WORK REQUIRED => Write each of the records out again exactly.

SUPPLIED RECORDS =>
/-- Whether a held effect is a joint matrix command. -/
def Effect.isJoint (e : Effect) : Bool := match e with | .matrix _ c => c.joint.isSome | _ => false

/-- GANGSET (R144): it waits until every joint command of the group has passed its latch; the gang register takes the value, and the
count of joint commands begins again (14 R352); or GANG.  In Ephemeris mode a joint command that is held to the end of its quantum could not pass
its latch while GANGSET waits: the quantum ends before the GANGSET, a point that the list of 17 R403 does not have (DESIGN CHOICE,
notes/assumptions/104.md). -/
def execGangset (a : BitVec 5) (s : State) : Host.Outcome State Fault Refusal :=
  runUnit s (fun _ => { ss := pairRegs a }) fun c =>
    let x := c.g.getPair (pairOf a)
    let held := match c.g.logical with | none => false | some l => l.held.any Effect.isJoint
    if held then .cut
    else if c.s.mats.any fun q => q.cmds.any fun m => m.group == c.g.id && m.latched then .wait
    else match c.s.team? c.g.team with
      | none => .trap causeGang c.f.mask 0
      | some t =>
        let inSet := (c.s.gridOf c.g).any fun d => d.record.gangPref != 0
        if gangLegal t c.g inSet (c.s.groupsPerTeam c.g) x then
          let s1 := c.s.setGroup { c.g with gang := x, joints := 0 }
          .done { s1 with latches := s1.latches.filter fun l => !(l.failed && l.members.contains c.g.id) }
        else .trap causeGang c.f.mask 0

end Sys2Proof.Machine
end

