/-- What is decided for output tile (i, j), when its labels have come; a command without a relation needs every tile. -/
def decideSeen (s : State) (c : MatCmd) (i j : Nat) : Option TileDecision :=
  if c.rel.isNone then some .full
  else
    let as := aSeen s c
    let bs := bSeen s c
    if i * cwKT c.word < as.length ∧ j < bs.length then some (decideOf c as bs i j) else none

/-- Whether some of a list of output tiles is computed: none while that is not known (15 R370). -/
def anyComputed (l : List (Option TileDecision)) : Option Bool :=
  if l.any fun d => match d with | some .skipped => false | some _ => true | none => false then some true
  else if l.any Option.isNone then none else some false

/-- Whether the data of tile n of A, or of B, is needed (15 R370). -/
def neededA (s : State) (c : MatCmd) (n : Nat) : Option Bool :=
  let i := n / cwKT c.word
  anyComputed (((jointMembers s c).filter fun m => m.failed.isNone).flatMap fun m => (List.range (cwN m.word / 32)).map fun j => decideSeen s m i j)
def neededB (s : State) (c : MatCmd) (n : Nat) : Option Bool :=
  let j := n % (cwN c.word / 32)
  match c.kind with
  | .mmap => some true
  | _ => anyComputed ((List.range (cwM c.word / 32)).map fun i => decideSeen s c i j)

/-- Whether a command still takes tiles of an operand.  A member that has failed takes no more of its B; A goes to every member, so member 0
takes it as long as a member has not failed (14 R349, R351). -/
def MatCmd.wants (s : State) (c : MatCmd) (isA : Bool) : Bool :=
  if isA then decide (c.aTiles.length < c.tilesA) && (jointMembers s c).any fun m => m.failed.isNone
  else decide (c.bTiles.length < c.tilesB) && c.failed.isNone

/-- Whether a command, with every member of its joint form, has consumed its tiles or has failed. -/
def allFed (s : State) (c : MatCmd) : Bool := (jointMembers s c).all fun m => !(m.wants s true) && !(m.wants s false)

/-- The command that consumes a FIFO: the first of its group, and which operand it is (10 R261). -/
def consumerOf (s : State) (f : Fifo) : Option (MatCmd × Bool) :=
  match f.bound with
  | none => none
  | some (gid, h) =>
    match (matQ? s f.core).bind fun q => q.cmds.find? fun c => c.group == gid with
    | none => none
    | some c =>
      if c.latched then none
      else if c.ha = h ∧ c.wants s true = true then some (c, true)
      else if c.hb = h ∧ c.wants s false = true then some (c, false)
      else none

/-- Why a command fails at the head tile of a stream: the feed's failure, another scale form, or labels that a relation does not find
(10 R259, 14 R347, 15 R366). -/
def tileFault (s : State) (c : MatCmd) (isA : Bool) (t : StreamTile) : Option (Byte × Dword) :=
  match t.failure with
  | some (st, a) => some (feedCause st, a)
  | none =>
    if t.scale.toNat ≠ slotScale (cmdSlot s c) then some (causeTilehdr, 0)
    else if c.rel.isSome ∧ (t.labels.isNone = true ∨ t.rows ≠ isA) then some (causeTilehdr, 0)
    else none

EXPECTED OUTPUT =>
/-- Whether a held effect is a joint matrix command. -/
def Effect.isJoint (e : Effect) : Bool := match e with | .matrix _ c => c.joint.isSome | _ => false

/-- GANGSET (R144): it waits until every joint command of the group has passed its latch; the gang register takes the value, and the
count of joint commands begins again (14 R352); or GANG.  In Ephemeris mode a joint command that is held to the end of its quantum could not pass
its latch while GANGSET waits: the quantum ends before the GANGSET, a point that the list of 17 R403 does not have (DESIGN CHOICE,
notes/assumptions/104.md). -/
def execGangset (a : BitVec 5) (s : State) : Host.Outcome State Fault Refusal :=
  runUnit s (fun _ => { ss := pairRegs a }) fun c =>
    let x := c.g.getPair (pairOf a)
    let held := match c.g.logical with | none => false | some l => l.held.any Effect.isJoint
    if held then .cut
    else if c.s.mats.any fun q => q.cmds.any fun m => m.group == c.g.id && m.latched then .wait
    else match c.s.team? c.g.team with
      | none => .trap causeGang c.f.mask 0
      | some t =>
        let inSet := (c.s.gridOf c.g).any fun d => d.record.gangPref != 0
        if gangLegal t c.g inSet (c.s.groupsPerTeam c.g) x then
          let s1 := c.s.setGroup { c.g with gang := x, joints := 0 }
          .done { s1 with latches := s1.latches.filter fun l => !(l.failed && l.members.contains c.g.id) }
        else .trap causeGang c.f.mask 0

end Sys2Proof.Machine
end

/-- What is decided for output tile (i, j), when its labels have come; a command without a relation needs every tile. -/
def decideSeen (s : State) (c : MatCmd) (i j : Nat) : Option TileDecision :=
  if c.rel.isNone then some .full
  else
    let as := aSeen s c
    let bs := bSeen s c
    if i * cwKT c.word < as.length ∧ j < bs.length then some (decideOf c as bs i j) else none

/-- Whether some of a list of output tiles is computed: none while that is not known (15 R370). -/
def anyComputed (l : List (Option TileDecision)) : Option Bool :=
  if l.any fun d => match d with | some .skipped => false | some _ => true | none => false then some true
  else if l.any Option.isNone then none else some false

/-- Whether the data of tile n of A, or of B, is needed (15 R370). -/
def neededA (s : State) (c : MatCmd) (n : Nat) : Option Bool :=
  let i := n / cwKT c.word
  anyComputed (((jointMembers s c).filter fun m => m.failed.isNone).flatMap fun m => (List.range (cwN m.word / 32)).map fun j => decideSeen s m i j)
def neededB (s : State) (c : MatCmd) (n : Nat) : Option Bool :=
  let j := n % (cwN c.word / 32)
  match c.kind with
  | .mmap => some true
  | _ => anyComputed ((List.range (cwM c.word / 32)).map fun i => decideSeen s c i j)

/-- Whether a command still takes tiles of an operand.  A member that has failed takes no more of its B; A goes to every member, so member 0
takes it as long as a member has not failed (14 R349, R351). -/
def MatCmd.wants (s : State) (c : MatCmd) (isA : Bool) : Bool :=
  if isA then decide (c.aTiles.length < c.tilesA) && (jointMembers s c).any fun m => m.failed.isNone
  else decide (c.bTiles.length < c.tilesB) && c.failed.isNone

/-- Whether a command, with every member of its joint form, has consumed its tiles or has failed. -/
def allFed (s : State) (c : MatCmd) : Bool := (jointMembers s c).all fun m => !(m.wants s true) && !(m.wants s false)

/-- The command that consumes a FIFO: the first of its group, and which operand it is (10 R261). -/
def consumerOf (s : State) (f : Fifo) : Option (MatCmd × Bool) :=
  match f.bound with
  | none => none
  | some (gid, h) =>
    match (matQ? s f.core).bind fun q => q.cmds.find? fun c => c.group == gid with
    | none => none
    | some c =>
      if c.latched then none
      else if c.ha = h ∧ c.wants s true = true then some (c, true)
      else if c.hb = h ∧ c.wants s false = true then some (c, false)
      else none

/-- Why a command fails at the head tile of a stream: the feed's failure, another scale form, or labels that a relation does not find
(10 R259, 14 R347, 15 R366). -/
def tileFault (s : State) (c : MatCmd) (isA : Bool) (t : StreamTile) : Option (Byte × Dword) :=
  match t.failure with
  | some (st, a) => some (feedCause st, a)
  | none =>
    if t.scale.toNat ≠ slotScale (cmdSlot s c) then some (causeTilehdr, 0)
    else if c.rel.isSome ∧ (t.labels.isNone = true ∨ t.rows ≠ isA) then some (causeTilehdr, 0)
    else none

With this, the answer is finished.